4 Conclusions
China's strong economic growth, urbanisation, industrialisation and international integration in recent times have had a significant positive impact on the New Zealand economy. In the past three decades, China's economy has grown at an average of 10% per annum, which - along with urbanisation and industrialisation - has led to rising incomes and increased demand for soft and hard commodities. Despite consumption having a relatively low share of GDP, household disposable income and consumption expenditure have grown several-fold in real terms in the past twenty years, leading to increased demand for food imports.
New Zealand merchandise export volumes and prices have been the main channel of increased Chinese demand. New Zealand's merchandise export values to China have grown from 3.3% of total merchandise exports in 2000 to 15.4% in 2012, making China New Zealand's second largest export destination, after Australia. Dairy exports have led the way and are now New Zealand's largest export product to a single market.
Services exports to China, mainly education and tourism, have also expanded significantly, while competitive Chinese imported manufactured products, along with the high NZD, have helped keep tradables inflation and business capital costs low. New Zealand has also received indirect benefits from China's growth through its largest trading partner, Australia. These factors have boosted New Zealand incomes, and real GDI (real GDP adjusted for the terms of trade) has grown faster than real GDP over the past decade and gives a better indication of how New Zealand incomes have grown and living standards increased.
Trend growth in total exports to China since 2000 has been driven by higher export volumes. There have been spikes up in export prices to China, boosting incomes, but there is not the same upward trend as for volumes. Dairy exports have been the main beneficiary of increased Chinese demand, with forestry exports having the second largest increase. China's shares of dairy and forestry exports have increased significantly over this period and Chinese demand has lifted dairy and forestry prices higher since 2000 compared with the preceding decade. This has led to a reallocation of resources in the economy, for example sheep and beef farms being converted to dairy and increased forestry harvesting. This impact has been seen recently with dairy and forestry industry GDP significantly outperforming the rest of the economy since 2008.
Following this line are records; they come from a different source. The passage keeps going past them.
-- ==== Sys2Proof/Machine/Graphs.lean ====
section
/-! DEFINITION. The Parser (06 R163 to R178; 10 R267, R268; 18 R390): submissions, the six kinds of node, gangs; the
placement and end of blocks; and the events that return a troupe or split to issue. -/
namespace Sys2Proof.Machine

/-! ## Submissions (06 R163, R164; 09 R234) -/

/-- Where a submission's 32 bytes stand: a word address. -/
def Part.subAt (P : Part) : Source → Nat
  | .ring true i => P.cfg.super + 32 * (i % max P.cfg.lenS 1)
  | .ring false i => P.cfg.user + 32 * (i % max P.cfg.lenU 1)
  | .chain a _ => a + 8

/-- Writes a submission's status word, and lets the chain entry it came by complete. -/
def State.endSubmission (s : State) (part : Nat) (src : Source) (status : Nat) : State :=
  match s.ctl.parts.find part with
  | none => s
  | some P =>
    let s1 := s.waWrite part (P.subAt src + 16) (leBytes 4 status)
    match src with
    | .ring _ _ => s1
    | .chain _ seq => { s1 with eng := { s1.eng with running := s1.eng.running.map fun r =>
        if r.2.chain = P.cfg.chain && r.2.seq = seq then (r.1, { r.2 with result := some [] }) else r } }

/-- Takes the first submission off a partition's queue. -/
def State.popQueue (s : State) (part : Nat) (x : Pending) : State :=
  s.modPart part fun P =>
    let P1 := { P with queue := P.queue.drop 1 }
    match x.src with
    | .ring true _ => { P1 with headS := P1.headS + 1 }
    | .ring false _ => { P1 with headU := P1.headU + 1 }
    | .chain _ _ => P1

/-- Whether the entry of a submission that came by the Parser chain has been taken; none where its chain has stopped. -/
def State.subReady (s : State) (P : Part) : Source → Option Bool
  | .ring _ _ => some true
  | .chain _ seq =>
    if s.chStatus P.cfg.chain % 256 ≠ 0 then none
    else some (s.eng.running.any fun r => r.2.chain = P.cfg.chain && r.2.seq = seq && r.2.passed)

/-- The graph a submission describes, with a working in-degree for every node (06 R167). -/
def State.loadGraph (s : State) (part : Nat) (x : Pending) (wa sub : Nat) : Graph :=
  let G : Graph := { part := bits sub 83 80, sub := part, nodes := bits sub 63 0, count := bits sub 79 64,
                     super := x.super && bits sub 83 80 = part, serial := bit sub 84, src := x.src, status := wa + 16 }
  let d := (List.range G.count).map fun n => (n, s.nodeNat G n 2 2)
  let now := (d.filter fun p => p.2 = 0).map Prod.fst
  { G with indeg := d, ready := now, since := now.map fun n => (n, s.ctl.clk.toNat) }

/-- GRAPH_START: the first submission of a partition is read and its graph starts; one with S waits for every earlier
graph; one that breaks Table 6.1 completes at once with ILLEGAL. -/
def execGraphStart (part : Nat) (s : State) : Host.Outcome State Fault Refusal :=
  match s.ctl.parts.find part with
  | none => .next s
  | some P => match P.queue.head? with
    | none => .next s
    | some x =>
      let wa := P.subAt x.src
      match s.subReady P x.src with
      | none => .next (s.popQueue part x)
      | some false => .next s
      | some true =>
        if s.ctl.locked || s.waAbsent part wa 32 then .next s
        else
          let sub := s.waNat part wa 32
          let bad := bits sub 79 64 = 0 || (s.ctl.parts.find (bits sub 83 80)).isNone || bits sub 127 85 ≠ 0 ||
            bits sub 255 160 ≠ 0 || (s.waRead part wa 32).isNone
          if bad then .next ((s.popQueue part x).endSubmission part x.src 0x01)
          else if bit sub 84 && s.graphs.any fun g => g.2.sub = part then .next s
          else
            let s1 := s.popQueue part x
            .next ({ s1 with graphs := s1.graphs.put s1.fresh (s.loadGraph part x wa sub) }).bump

/-- Whether a graph has ended: no node runs and none is ready, or none may start (06 R167). -/
def Graph.finished (G : Graph) : Bool := G.running.isEmpty && (G.ready.isEmpty || G.ended.isSome)

/-- GRAPH_COMPLETION: the guard bits its tasks set are cleared, also in other packages and of its shares there (04 R111), and the
submission's status is written. -/
def execGraphCompletion (g : Nat) (s : State) : Host.Outcome State Fault Refusal :=
  match s.graphs.find g with
  | none => .next s
  | some G =>
    if !G.finished then .next s
    else
      let mine (k : Nat) : Bool := ((s.tasks.find k).bind Task.graph).map Prod.fst = some g
      let s0 := (s.tasks.keys.filter mine).foldl State.clearFar s
      let s0 := G.told.foldl (fun s p => s.send p 0 (.gang (.clear g))) s0
      let s1 := { s0 with mem := { s0.mem with guards := s0.mem.guards.filter fun x => !mine x.2 }, graphs := s0.graphs.del g }
      .next (s1.endSubmission G.sub G.src (match G.ended with
        | some (code, n) => code + 256 * n
        | none => 0))

/-! ## Nodes (06 R165 to R167) -/

/-- Whether a ready node may start: of nodes that became ready at the same moment, the lower go first (18 R390). -/
def State.startable (s : State) (g n : Nat) : Bool :=
  match s.graphs.find g with
  | none => false
  | some G =>
    G.ended.isNone && G.ready.contains n &&
      !G.ready.any fun m => decide (m < n) && G.since.find m = G.since.find n

/-- The kind of a node. -/
def State.kindOf (s : State) (G : Graph) (n : Nat) : Nat := s.nodeNat G n 0 1

/-- Whether a reserved field of a node is not 0 (06 Table 6.2). -/
def State.nodeBad (s : State) (G : Graph) (n : Nat) : Bool :=
  s.nodeNat G n 1 1 ≠ 0 || s.nodeNat G n 60 4 ≠ 0 ||
    (s.kindOf G n = 6 && (bits (s.nodeNat G n 32 4) 15 5 ≠ 0 || bits (s.nodeNat G n 32 4) 31 27 ≠ 0 ||
      s.nodeNat G n 44 4 ≠ 0 || bits (s.nodeNat G n 48 8) 39 0 % 32 ≠ 0))

/-- A node starts: it runs from here on. -/
def State.begin (s : State) (g n : Nat) : State :=
  s.modGraph g fun G => { G with ready := Marks.del G.ready n, running := Marks.add G.running n }

/-- Ends a node with a code that states no detail of its own. -/
def State.failNode (s : State) (g n code : Nat) : State := (s.endNode g n code (Config.nodeDetail s.tick) noEdge).tock

/-- Starts a node of a kind if it may start, ending it with ILLEGAL where a reserved field is not 0. -/
def State.nodeFx (s : State) (g n kind : Nat) (f : Graph → State → State) : Host.Outcome State Fault Refusal :=
  match s.graphs.find g with
  | none => .next s
  | some G =>
    if !s.startable g n || s.kindOf G n ≠ kind then .next s
    else if s.nodeBad G n then .next ((s.begin g n).failNode g n 0x01)
    else .next (f G (s.begin g n))
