-- ==== Sys2Proof/Machine/Solver.lean ====
section
/-! DEFINITION. The solver sequencer (14 R375 to R381, 17 R387). -/
namespace Sys2Proof.Machine

/-! ## Configuration (14 Table 14.8) -/

/-- Word `i` of a configuration. -/
def cfgWord (bs : List Byte) (i : Nat) : Nat := leNat ((bs.drop (4 * i)).take 4)

/-- A configuration in force. -/
structure SqCfg where
  w : Nat → Nat

/-- The configuration of a block's 288 bytes. -/
def sqCfg (bs : List Byte) : SqCfg := ⟨cfgWord bs⟩

/-- Stages. -/
def SqCfg.s (C : SqCfg) : Nat := bits (C.w 0) 3 0
/-- The order in the step factor. -/
def SqCfg.q (C : SqCfg) : Nat := bits (C.w 0) 7 4
/-- History depth. -/
def SqCfg.H (C : SqCfg) : Nat := bits (C.w 0) 10 8
/-- Vector length. -/
def SqCfg.n (C : SqCfg) : Nat := C.w 1
/-- A stage time fraction, from stage 1. -/
def SqCfg.c (C : SqCfg) (j : Nat) : Nat := C.w (9 + j)
/-- A weight of the solution. -/
def SqCfg.b (C : SqCfg) (i : Nat) : Nat := C.w (17 + i)
/-- A weight of the embedded solution. -/
def SqCfg.bh (C : SqCfg) (i : Nat) : Nat := C.w (25 + i)
/-- A stage coefficient. -/
def SqCfg.a (C : SqCfg) (j i : Nat) : Nat := C.w (34 + (j - 1) * (j - 2) / 2 + (i - 1))
/-- The size of a sample's vectors (14 R376). -/
def SqCfg.sigma (C : SqCfg) : Nat := roundUp (4 * C.n * (2 + C.s + C.H)) 16

/-- An f32 code as a value. -/
def fv (x : Nat) : Num := f32.decode x
/-- Whether an f32 code is finite. -/
def finite (x : Nat) : Bool := !(fv x).isNan && !(fv x).isInf
/-- The f32 code of 1. -/
def one32 : Nat := 0x3F800000
/-- Whether a ≤ b, for f32 codes; false with a NaN. -/
def fle (a b : Nat) : Bool := !(fv a).isNan && !(fv b).isNan && !(fv b).lt (fv a)
/-- Whether a < b. -/
def flt32 (a b : Nat) : Bool := (fv a).lt (fv b)

/-- Whether word `i` of a configuration keeps its rule (14 R375). -/
def SqCfg.wordOk (C : SqCfg) (i : Nat) : Bool :=
  let x := C.w i
  if i = 0 then 1 ≤ C.s && C.s ≤ 8 && 1 ≤ C.q && C.H ≤ 4 && x < 2 ^ 11
  else if i = 1 then 1 ≤ x && x ≤ 65536
  else if i = 2 then finite x && fle 0 x && !((fv x).isZero && (fv (C.w 3)).isZero)
  else if i = 3 then finite x && fle 0 x
  else if i = 4 then flt32 0 x && fle x one32
  else if i = 5 then flt32 0 x && fle x one32
  else if i = 6 then fle one32 x
  else if i = 7 then finite x && flt32 0 x && fle x (C.w 8)
  else if i = 8 then finite x
  else if i = 9 then 1 ≤ x && x ≤ 255
  else if i < 18 then finite x
  else if i < 26 then finite x && (i - 18 < C.s || (fv x).isZero)
  else if i < 34 then finite x && (i - 26 < C.s || (fv x).isZero)
  else if i < 62 then finite x
  else if i < 64 then x = 0
  else if i < 68 then finite x
  else x = 0

/-- The lowest word that breaks a rule. -/
def SqCfg.broken (C : SqCfg) : Option Nat := (List.range 72).find? fun i => !C.wordOk i

/-- SQCFG. -/
def execSqcfg (f : UW) (s : State) : Host.Outcome State Fault Refusal :=
  s.issueWord (.sqcfg f) fun c s =>
    let r := c.cap f.cN
    match s.capFault c r [2, 8] 0x001#12 with
    | some e => .trap e
    | none =>
      if r.size < 288 then .trap ⟨0x06, 0, 0⟩
      else
        let a := s.capSlice r 0
        if s.loadPoison c .slice a 288 then .trap ⟨0x16, 0, 0⟩
        else
          let bs := overlay c.blk.buf .slice a (s.sliceRead a 288)
          match (sqCfg bs).broken with
          | some i => .trap ⟨0x11, 0, i⟩
          | none => .done ((s.meetFlips c a 288).modBlk c.b fun B => { B with sqCfg := some bs })

/-! ## Samples (14 R376, R377) -/

/-- Reads words of the solver region as the block's loads do. -/
def State.sqRead (s : State) (b : Nat) (r : CapReg) (off n : Nat) : List Nat :=
  let a := s.capSlice r off
  let bs := overlay (((s.blocks.find b).map Block.buf).getD []) .slice a (s.sliceRead a (4 * n))
  (List.range n).map fun i => leNat ((bs.drop (4 * i)).take 4)

/-- Writes words of the solver region as the block's stores do. -/
def State.sqWrite (s : State) (b : Nat) (r : CapReg) (off : Nat) (xs : List Nat) : State :=
  (xs.zip (List.range xs.length)).foldl (fun s p => s.bufStore b .slice (s.capSlice r (off + 4 * p.2)) (leBytes 4 p.1)) s

/-- A sample as the sequencer works on it. -/
structure Sq where
  b : Nat
  r : CapReg
  cfg : SqCfg
  e : Nat

/-- Where vector `k` of a sample lies: 0 x, 1 xs, 1 + i the derivative of stage i, 2 + s + r history slot r. -/
def Sq.vec (q : Sq) (k : Nat) : Nat := 8192 + q.e * q.cfg.sigma + 4 * q.cfg.n * k

/-- The entry of a sample. -/
def Sq.entry (q : Sq) (s : State) : List Nat := s.sqRead q.b q.r (32 * q.e) 8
Rising dairy exports to China have generally not been at the expense of other markets, with most continuing to increase slightly in both value and volume terms, suggesting China's additional demand has been met chiefly by increased supply rather than redirected exports. Growth in dairy and forestry exports to China has outstripped that of other markets and has been the main driver of dairy and forestry export volumes growing faster than dairy and forestry industry real GDP. These results suggest that China has been the main driver of recent increases in dairy and forestry production, rather than domestic demand or exports to other markets.
Chinese demand has become more important for the New Zealand economy with merchandise exports to China being the equivalent of 3.3% of New Zealand's nominal GDP in 2012, up from 0.8% in 2000. On a real expenditure basis, additional Chinese demand has assisted dairy and forestry export volumes to outperform the rest of the economy. These industries contributed 7.9 percentage points to real GDP growth since 2001 out of total growth of 30.0%. If dairy and forestry exports grew at the same pace as the economy as a whole, they would have contributed only 1.9 percentage points to growth.
On a real production GDP basis, increased Chinese demand has assisted the forestry and dairy industries to outperform the rest of the economy since 2008, contributing 2.1 percentage points to the 4.1% real GDP growth. If these industries grew at the same pace as the economy as a whole they would have contributed only 0.2 percentage points. This effect has helped the economy recover from the GFC and the high terms of trade, partly resulting from Chinese demand, have boosted incomes over this period.